Here is the task for the records below: repeat exactly the lines from the one with "let m := exactSum" to the one with "vector operand. -/", both included, and nothing else.

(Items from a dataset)
══════

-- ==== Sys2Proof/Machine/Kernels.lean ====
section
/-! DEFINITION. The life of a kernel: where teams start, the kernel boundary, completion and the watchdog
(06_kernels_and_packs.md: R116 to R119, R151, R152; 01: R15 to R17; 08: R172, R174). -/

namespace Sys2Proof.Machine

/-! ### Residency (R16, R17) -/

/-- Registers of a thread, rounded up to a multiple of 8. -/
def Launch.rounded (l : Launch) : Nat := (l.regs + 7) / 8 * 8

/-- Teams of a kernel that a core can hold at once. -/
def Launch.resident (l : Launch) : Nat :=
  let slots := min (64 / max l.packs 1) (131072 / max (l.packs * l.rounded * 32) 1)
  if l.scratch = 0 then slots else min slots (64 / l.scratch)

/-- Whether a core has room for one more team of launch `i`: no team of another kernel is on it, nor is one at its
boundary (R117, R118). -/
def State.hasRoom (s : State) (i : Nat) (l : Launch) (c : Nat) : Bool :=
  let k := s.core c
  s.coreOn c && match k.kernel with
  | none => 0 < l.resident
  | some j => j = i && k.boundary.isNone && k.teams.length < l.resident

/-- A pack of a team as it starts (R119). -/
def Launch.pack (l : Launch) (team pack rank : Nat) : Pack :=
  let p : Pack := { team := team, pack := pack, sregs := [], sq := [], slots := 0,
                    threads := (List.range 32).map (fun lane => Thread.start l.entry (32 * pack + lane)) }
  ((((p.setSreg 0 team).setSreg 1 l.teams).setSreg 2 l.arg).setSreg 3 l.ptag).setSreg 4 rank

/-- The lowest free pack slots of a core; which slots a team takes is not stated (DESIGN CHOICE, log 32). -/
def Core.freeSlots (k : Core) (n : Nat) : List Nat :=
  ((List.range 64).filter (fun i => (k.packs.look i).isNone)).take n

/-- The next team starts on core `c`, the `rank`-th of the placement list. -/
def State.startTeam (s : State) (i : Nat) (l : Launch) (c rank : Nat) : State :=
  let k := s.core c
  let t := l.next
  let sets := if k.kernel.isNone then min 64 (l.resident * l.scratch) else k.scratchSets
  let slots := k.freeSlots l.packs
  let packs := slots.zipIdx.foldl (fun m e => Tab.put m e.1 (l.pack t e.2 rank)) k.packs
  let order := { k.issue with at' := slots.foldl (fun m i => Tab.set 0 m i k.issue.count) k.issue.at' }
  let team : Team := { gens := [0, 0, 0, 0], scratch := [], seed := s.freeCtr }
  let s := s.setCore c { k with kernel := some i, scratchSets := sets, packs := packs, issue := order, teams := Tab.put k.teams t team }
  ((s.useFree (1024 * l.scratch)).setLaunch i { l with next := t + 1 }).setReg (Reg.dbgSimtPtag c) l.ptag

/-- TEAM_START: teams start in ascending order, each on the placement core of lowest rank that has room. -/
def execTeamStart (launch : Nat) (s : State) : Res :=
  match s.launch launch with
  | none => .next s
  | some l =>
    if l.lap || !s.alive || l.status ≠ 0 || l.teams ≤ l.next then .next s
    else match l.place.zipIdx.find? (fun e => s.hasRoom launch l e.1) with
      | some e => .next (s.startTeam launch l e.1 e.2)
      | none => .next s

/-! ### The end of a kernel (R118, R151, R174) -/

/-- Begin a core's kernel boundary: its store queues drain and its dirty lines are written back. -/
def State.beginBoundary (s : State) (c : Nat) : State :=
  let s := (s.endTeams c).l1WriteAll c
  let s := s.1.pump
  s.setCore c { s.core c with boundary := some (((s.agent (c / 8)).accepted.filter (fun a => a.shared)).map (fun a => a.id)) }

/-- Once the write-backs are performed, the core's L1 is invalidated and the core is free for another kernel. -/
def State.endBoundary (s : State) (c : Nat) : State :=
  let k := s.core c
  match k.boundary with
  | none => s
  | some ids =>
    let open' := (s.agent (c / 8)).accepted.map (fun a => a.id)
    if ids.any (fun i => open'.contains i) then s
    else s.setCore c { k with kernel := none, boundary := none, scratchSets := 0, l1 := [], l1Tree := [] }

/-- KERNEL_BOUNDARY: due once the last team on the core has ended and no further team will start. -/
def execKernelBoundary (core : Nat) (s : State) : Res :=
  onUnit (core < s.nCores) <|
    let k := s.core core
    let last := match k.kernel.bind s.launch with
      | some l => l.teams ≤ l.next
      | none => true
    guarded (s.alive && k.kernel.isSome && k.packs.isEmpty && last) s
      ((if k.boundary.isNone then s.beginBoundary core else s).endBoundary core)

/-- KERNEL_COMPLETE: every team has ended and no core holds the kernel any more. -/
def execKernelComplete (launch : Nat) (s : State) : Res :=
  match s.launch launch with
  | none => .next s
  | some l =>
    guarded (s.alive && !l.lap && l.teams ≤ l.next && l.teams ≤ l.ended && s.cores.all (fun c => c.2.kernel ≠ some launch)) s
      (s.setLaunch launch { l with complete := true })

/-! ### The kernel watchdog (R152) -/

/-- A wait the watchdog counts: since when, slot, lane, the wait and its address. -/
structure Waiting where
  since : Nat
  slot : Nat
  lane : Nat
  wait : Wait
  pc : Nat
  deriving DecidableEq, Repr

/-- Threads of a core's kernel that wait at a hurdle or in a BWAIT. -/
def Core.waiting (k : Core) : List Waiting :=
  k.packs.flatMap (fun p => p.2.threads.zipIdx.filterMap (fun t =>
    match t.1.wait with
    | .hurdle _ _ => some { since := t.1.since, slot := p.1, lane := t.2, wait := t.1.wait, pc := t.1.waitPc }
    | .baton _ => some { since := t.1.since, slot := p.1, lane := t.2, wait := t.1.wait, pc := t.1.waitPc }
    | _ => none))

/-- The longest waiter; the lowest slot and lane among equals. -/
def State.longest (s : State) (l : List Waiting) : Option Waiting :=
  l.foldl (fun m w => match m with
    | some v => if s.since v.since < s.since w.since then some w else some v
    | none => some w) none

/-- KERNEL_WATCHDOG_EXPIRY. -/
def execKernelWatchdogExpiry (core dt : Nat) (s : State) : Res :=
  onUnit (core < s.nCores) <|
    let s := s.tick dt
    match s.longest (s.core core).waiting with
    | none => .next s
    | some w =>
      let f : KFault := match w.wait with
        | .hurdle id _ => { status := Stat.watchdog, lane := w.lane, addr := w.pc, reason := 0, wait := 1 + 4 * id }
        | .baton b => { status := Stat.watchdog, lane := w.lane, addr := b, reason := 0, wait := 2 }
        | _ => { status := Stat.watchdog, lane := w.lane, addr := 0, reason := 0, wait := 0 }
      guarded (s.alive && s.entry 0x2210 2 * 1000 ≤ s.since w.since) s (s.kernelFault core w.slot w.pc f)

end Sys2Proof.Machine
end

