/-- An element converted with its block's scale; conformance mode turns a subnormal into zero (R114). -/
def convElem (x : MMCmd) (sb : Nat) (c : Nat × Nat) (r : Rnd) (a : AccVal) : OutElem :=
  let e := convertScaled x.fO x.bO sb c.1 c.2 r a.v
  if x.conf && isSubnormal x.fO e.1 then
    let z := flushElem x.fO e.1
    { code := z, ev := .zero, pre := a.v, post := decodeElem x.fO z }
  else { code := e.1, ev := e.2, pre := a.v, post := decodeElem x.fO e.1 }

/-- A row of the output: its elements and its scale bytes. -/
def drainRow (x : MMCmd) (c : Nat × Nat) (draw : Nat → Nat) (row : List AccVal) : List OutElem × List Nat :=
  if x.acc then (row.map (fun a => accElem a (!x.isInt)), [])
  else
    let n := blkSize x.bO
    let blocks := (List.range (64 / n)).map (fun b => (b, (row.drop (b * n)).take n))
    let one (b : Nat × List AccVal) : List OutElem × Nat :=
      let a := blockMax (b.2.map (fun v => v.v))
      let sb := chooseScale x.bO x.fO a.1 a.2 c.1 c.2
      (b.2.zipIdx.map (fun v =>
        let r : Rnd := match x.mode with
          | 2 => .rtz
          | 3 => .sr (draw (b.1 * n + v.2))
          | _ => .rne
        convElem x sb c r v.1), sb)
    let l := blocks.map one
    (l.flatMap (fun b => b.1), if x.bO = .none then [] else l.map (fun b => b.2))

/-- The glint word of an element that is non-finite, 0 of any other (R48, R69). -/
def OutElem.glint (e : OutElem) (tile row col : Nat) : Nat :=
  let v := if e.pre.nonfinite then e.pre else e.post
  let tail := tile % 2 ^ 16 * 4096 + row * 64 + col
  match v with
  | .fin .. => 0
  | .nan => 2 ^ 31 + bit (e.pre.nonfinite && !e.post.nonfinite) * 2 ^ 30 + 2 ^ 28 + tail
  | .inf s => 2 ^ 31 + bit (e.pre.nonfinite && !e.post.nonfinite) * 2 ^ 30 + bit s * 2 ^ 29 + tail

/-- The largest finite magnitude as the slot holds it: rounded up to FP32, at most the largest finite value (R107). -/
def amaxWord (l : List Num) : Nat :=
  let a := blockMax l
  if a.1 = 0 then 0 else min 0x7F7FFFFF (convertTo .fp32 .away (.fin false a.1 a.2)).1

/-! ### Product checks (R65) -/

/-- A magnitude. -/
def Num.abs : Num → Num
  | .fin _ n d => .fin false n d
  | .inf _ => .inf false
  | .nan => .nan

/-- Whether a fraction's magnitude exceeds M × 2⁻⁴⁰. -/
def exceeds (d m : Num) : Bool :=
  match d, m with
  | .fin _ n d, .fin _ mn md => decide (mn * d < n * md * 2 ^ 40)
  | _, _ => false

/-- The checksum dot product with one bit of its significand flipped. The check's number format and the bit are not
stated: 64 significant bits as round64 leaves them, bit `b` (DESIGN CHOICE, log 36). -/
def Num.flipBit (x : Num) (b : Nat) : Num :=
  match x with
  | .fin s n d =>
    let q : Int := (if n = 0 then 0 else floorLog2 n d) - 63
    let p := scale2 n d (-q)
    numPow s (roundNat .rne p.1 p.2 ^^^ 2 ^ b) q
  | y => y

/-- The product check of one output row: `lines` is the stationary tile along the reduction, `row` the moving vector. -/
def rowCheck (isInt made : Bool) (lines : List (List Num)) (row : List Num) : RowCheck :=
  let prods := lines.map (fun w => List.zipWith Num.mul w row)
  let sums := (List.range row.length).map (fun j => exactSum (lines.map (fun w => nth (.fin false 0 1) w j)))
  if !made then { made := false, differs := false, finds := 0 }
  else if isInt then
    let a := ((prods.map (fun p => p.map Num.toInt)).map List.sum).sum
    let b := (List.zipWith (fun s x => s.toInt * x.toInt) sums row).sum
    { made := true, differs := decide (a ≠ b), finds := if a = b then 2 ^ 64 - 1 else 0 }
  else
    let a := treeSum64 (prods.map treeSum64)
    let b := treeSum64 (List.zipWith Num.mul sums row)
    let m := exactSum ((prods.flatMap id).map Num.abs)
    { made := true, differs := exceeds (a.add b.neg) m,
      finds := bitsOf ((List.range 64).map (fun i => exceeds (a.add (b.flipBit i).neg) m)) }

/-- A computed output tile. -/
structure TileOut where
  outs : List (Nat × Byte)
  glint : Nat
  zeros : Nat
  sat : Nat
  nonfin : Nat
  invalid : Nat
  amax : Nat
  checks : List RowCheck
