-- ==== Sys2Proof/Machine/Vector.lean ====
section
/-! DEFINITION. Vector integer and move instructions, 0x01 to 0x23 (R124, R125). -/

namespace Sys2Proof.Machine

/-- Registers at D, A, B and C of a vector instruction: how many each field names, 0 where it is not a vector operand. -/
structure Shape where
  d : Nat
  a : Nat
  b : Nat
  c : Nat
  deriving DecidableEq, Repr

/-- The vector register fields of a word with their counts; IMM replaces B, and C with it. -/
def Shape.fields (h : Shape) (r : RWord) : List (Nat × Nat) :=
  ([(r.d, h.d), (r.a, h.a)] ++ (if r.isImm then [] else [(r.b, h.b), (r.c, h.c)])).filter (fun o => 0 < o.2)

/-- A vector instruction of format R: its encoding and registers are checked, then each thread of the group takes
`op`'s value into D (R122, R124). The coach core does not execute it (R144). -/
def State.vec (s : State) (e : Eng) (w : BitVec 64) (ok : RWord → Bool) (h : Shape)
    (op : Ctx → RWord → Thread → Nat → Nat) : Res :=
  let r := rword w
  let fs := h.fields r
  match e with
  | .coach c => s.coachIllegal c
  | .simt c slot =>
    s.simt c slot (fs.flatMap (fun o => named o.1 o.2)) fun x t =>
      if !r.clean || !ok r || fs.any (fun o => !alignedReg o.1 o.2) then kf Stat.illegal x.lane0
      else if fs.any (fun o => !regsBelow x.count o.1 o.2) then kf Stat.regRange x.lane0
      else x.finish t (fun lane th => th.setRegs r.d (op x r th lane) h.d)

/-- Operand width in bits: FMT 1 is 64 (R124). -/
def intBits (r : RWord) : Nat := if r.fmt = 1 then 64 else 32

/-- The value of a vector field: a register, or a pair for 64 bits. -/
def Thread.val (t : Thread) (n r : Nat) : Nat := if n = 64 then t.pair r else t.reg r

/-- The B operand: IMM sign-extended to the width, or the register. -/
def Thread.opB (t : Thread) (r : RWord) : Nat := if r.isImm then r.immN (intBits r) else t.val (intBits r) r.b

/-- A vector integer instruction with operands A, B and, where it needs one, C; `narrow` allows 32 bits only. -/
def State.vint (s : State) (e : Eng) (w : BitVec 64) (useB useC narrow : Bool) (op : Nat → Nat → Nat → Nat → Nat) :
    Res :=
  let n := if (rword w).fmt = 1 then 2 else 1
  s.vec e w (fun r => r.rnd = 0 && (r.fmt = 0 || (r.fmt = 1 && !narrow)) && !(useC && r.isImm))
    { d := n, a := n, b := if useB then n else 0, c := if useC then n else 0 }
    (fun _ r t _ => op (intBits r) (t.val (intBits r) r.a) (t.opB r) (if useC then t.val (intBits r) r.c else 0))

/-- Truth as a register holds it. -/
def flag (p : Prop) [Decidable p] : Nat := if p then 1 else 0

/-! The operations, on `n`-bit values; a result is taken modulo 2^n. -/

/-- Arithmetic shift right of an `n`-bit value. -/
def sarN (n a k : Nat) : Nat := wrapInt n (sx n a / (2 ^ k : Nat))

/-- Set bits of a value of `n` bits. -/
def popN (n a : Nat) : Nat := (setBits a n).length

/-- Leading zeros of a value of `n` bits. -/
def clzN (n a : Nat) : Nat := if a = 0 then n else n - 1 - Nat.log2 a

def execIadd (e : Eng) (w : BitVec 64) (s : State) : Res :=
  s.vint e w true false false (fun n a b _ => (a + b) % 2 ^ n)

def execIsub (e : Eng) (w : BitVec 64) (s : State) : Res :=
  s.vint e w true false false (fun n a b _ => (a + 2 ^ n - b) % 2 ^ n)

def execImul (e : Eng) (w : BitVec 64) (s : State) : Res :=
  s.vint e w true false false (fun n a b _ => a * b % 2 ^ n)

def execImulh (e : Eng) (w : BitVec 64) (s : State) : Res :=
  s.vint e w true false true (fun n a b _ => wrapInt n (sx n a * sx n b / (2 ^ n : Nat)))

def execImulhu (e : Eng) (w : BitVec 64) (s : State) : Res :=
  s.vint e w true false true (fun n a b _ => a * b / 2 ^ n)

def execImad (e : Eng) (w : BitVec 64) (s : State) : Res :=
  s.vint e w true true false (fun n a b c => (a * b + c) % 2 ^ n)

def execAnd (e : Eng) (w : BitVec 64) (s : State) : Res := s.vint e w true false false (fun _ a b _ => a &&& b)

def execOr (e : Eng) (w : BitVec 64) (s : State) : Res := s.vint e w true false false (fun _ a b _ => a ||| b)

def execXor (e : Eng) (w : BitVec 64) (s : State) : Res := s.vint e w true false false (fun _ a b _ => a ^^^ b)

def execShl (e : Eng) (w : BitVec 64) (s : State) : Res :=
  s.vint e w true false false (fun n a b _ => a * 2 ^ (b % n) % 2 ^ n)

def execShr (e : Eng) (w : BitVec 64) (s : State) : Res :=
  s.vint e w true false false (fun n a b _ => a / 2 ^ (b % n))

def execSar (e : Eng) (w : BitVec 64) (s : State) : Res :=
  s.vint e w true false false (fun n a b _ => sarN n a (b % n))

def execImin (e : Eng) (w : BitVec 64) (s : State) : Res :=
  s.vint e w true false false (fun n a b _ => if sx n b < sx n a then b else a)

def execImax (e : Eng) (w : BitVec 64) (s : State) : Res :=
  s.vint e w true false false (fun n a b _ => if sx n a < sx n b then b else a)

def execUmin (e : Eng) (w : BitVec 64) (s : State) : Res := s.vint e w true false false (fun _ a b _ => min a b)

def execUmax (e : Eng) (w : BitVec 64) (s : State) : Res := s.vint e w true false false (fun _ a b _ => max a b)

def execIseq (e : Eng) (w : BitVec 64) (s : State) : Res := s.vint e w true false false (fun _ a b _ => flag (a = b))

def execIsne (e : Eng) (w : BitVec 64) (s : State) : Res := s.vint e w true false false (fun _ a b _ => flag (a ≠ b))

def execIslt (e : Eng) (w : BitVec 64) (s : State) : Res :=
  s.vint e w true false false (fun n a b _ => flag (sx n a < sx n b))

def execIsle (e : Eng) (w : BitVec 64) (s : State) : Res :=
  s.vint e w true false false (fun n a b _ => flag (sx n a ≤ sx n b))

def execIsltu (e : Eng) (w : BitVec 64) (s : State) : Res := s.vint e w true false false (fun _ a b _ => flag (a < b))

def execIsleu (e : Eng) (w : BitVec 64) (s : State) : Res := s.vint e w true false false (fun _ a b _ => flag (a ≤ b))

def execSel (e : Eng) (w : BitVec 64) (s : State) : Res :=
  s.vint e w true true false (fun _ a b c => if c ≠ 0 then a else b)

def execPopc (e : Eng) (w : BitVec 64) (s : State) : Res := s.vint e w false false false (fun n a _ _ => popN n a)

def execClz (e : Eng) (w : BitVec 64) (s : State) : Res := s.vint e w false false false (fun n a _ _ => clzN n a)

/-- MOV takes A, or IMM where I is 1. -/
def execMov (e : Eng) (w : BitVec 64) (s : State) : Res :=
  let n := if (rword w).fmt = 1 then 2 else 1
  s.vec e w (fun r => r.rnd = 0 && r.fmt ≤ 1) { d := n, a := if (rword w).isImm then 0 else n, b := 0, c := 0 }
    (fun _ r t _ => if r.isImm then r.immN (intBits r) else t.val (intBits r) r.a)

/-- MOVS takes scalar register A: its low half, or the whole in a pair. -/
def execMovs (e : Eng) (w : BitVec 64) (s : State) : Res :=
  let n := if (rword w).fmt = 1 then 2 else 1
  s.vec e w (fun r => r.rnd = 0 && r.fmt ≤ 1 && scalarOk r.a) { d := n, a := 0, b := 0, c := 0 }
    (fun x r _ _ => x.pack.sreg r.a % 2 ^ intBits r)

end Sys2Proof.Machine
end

══════

» Final answer:
    let m := exactSum ((prods.flatMap id).map Num.abs)
    { made := true, differs := exceeds (a.add b.neg) m,
      finds := bitsOf ((List.range 64).map (fun i => exceeds (a.add (b.flipBit i).neg) m)) }

/-- A computed output tile. -/
structure TileOut where
  outs : List (Nat × Byte)
  glint : Nat
  zeros : Nat
  sat : Nat
  nonfin : Nat
  invalid : Nat
  amax : Nat
  checks : List RowCheck
-- ==== Sys2Proof/Machine/Vector.lean ====
section
/-! DEFINITION. Vector integer and move instructions, 0x01 to 0x23 (R124, R125). -/

namespace Sys2Proof.Machine

/-- Registers at D, A, B and C of a vector instruction: how many each field names, 0 where it is not a vector operand. -/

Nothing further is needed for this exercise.